Required work. Looking at the records below, count how many lines contain the string "none". Give that number alone.

____________

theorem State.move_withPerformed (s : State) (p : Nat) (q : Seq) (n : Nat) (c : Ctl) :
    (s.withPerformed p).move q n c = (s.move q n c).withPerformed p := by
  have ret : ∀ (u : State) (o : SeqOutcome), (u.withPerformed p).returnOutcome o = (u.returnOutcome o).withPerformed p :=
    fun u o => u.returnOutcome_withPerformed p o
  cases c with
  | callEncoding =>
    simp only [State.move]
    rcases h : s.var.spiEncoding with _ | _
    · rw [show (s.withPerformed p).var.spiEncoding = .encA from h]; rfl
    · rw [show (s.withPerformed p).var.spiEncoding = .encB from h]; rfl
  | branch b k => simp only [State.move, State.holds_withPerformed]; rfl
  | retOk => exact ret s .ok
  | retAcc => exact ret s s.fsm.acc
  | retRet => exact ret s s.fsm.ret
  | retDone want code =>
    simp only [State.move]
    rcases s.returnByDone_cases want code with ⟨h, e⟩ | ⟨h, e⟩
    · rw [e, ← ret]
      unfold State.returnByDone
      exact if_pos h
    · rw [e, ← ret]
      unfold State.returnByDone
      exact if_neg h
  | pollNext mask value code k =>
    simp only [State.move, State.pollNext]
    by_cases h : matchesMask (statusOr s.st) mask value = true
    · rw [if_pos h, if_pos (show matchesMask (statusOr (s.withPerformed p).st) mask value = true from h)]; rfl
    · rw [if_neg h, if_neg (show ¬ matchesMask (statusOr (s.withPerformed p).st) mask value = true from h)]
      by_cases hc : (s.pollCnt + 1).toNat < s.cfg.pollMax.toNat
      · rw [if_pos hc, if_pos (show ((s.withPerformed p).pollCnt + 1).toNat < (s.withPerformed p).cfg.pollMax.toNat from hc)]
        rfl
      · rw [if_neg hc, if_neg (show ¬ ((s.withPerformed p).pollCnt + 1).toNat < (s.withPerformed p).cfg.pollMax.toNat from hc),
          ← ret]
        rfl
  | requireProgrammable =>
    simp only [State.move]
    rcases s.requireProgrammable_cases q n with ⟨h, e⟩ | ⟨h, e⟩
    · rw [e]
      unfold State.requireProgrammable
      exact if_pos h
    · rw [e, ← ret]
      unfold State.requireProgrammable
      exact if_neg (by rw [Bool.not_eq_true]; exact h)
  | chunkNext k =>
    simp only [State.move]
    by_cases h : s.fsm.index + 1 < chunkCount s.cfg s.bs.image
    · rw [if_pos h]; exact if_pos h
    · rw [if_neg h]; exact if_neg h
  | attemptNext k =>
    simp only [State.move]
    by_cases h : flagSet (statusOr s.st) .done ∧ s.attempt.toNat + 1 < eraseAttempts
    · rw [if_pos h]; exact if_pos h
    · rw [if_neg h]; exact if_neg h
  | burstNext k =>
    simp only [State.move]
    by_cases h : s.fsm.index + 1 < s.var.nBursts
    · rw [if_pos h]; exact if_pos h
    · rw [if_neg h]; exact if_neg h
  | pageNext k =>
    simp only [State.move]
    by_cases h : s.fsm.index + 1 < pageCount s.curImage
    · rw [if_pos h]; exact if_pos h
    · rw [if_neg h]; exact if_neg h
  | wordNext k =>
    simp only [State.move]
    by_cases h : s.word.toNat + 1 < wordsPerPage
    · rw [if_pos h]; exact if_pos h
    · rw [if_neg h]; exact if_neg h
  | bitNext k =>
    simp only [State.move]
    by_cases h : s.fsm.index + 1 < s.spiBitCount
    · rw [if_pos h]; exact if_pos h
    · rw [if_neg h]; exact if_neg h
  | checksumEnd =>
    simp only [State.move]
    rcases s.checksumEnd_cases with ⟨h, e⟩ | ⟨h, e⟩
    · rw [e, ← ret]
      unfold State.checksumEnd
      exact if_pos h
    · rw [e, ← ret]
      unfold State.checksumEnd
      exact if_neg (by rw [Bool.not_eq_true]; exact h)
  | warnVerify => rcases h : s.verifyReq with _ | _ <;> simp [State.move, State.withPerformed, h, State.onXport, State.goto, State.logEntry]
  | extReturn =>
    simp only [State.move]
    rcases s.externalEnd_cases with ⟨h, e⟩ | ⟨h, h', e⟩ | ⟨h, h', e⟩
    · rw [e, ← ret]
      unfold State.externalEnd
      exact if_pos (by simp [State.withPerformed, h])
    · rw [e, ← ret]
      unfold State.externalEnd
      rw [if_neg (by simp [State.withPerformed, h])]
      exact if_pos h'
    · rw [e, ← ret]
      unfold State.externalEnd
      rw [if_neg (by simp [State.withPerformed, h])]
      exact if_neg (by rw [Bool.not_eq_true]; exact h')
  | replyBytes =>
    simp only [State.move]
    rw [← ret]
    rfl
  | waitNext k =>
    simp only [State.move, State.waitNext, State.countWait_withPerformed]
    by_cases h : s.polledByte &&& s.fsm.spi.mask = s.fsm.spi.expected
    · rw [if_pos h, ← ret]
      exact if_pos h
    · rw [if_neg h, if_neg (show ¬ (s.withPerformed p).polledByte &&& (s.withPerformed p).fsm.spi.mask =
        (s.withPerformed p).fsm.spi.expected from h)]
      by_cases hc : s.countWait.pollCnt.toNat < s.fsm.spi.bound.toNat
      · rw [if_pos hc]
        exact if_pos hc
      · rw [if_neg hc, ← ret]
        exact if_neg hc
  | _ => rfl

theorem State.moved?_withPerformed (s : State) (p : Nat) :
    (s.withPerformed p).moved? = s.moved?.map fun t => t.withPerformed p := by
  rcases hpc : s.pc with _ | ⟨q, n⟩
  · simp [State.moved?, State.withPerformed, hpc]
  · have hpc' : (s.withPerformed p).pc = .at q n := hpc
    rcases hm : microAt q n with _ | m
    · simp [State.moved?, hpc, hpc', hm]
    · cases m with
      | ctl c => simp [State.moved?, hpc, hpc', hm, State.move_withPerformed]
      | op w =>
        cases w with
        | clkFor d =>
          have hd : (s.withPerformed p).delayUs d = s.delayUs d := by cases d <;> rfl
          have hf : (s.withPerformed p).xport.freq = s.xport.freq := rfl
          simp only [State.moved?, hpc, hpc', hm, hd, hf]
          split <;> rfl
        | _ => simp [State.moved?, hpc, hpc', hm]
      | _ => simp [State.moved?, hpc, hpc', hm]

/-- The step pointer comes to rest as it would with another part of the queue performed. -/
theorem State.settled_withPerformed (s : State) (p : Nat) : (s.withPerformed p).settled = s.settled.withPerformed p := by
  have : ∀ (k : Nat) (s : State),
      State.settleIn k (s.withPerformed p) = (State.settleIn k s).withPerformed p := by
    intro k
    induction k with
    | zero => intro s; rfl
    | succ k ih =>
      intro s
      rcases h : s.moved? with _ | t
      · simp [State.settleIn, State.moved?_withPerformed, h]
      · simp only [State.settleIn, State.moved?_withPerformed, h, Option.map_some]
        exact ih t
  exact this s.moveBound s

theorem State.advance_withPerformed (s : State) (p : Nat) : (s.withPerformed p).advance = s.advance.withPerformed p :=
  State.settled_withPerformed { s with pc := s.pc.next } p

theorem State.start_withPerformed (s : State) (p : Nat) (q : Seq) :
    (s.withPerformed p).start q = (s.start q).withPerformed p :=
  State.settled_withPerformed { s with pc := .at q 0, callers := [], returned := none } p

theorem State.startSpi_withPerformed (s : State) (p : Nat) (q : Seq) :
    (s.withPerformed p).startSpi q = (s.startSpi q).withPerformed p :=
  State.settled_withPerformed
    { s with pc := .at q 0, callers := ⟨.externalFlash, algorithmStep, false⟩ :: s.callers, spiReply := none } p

____________

Written reply. 2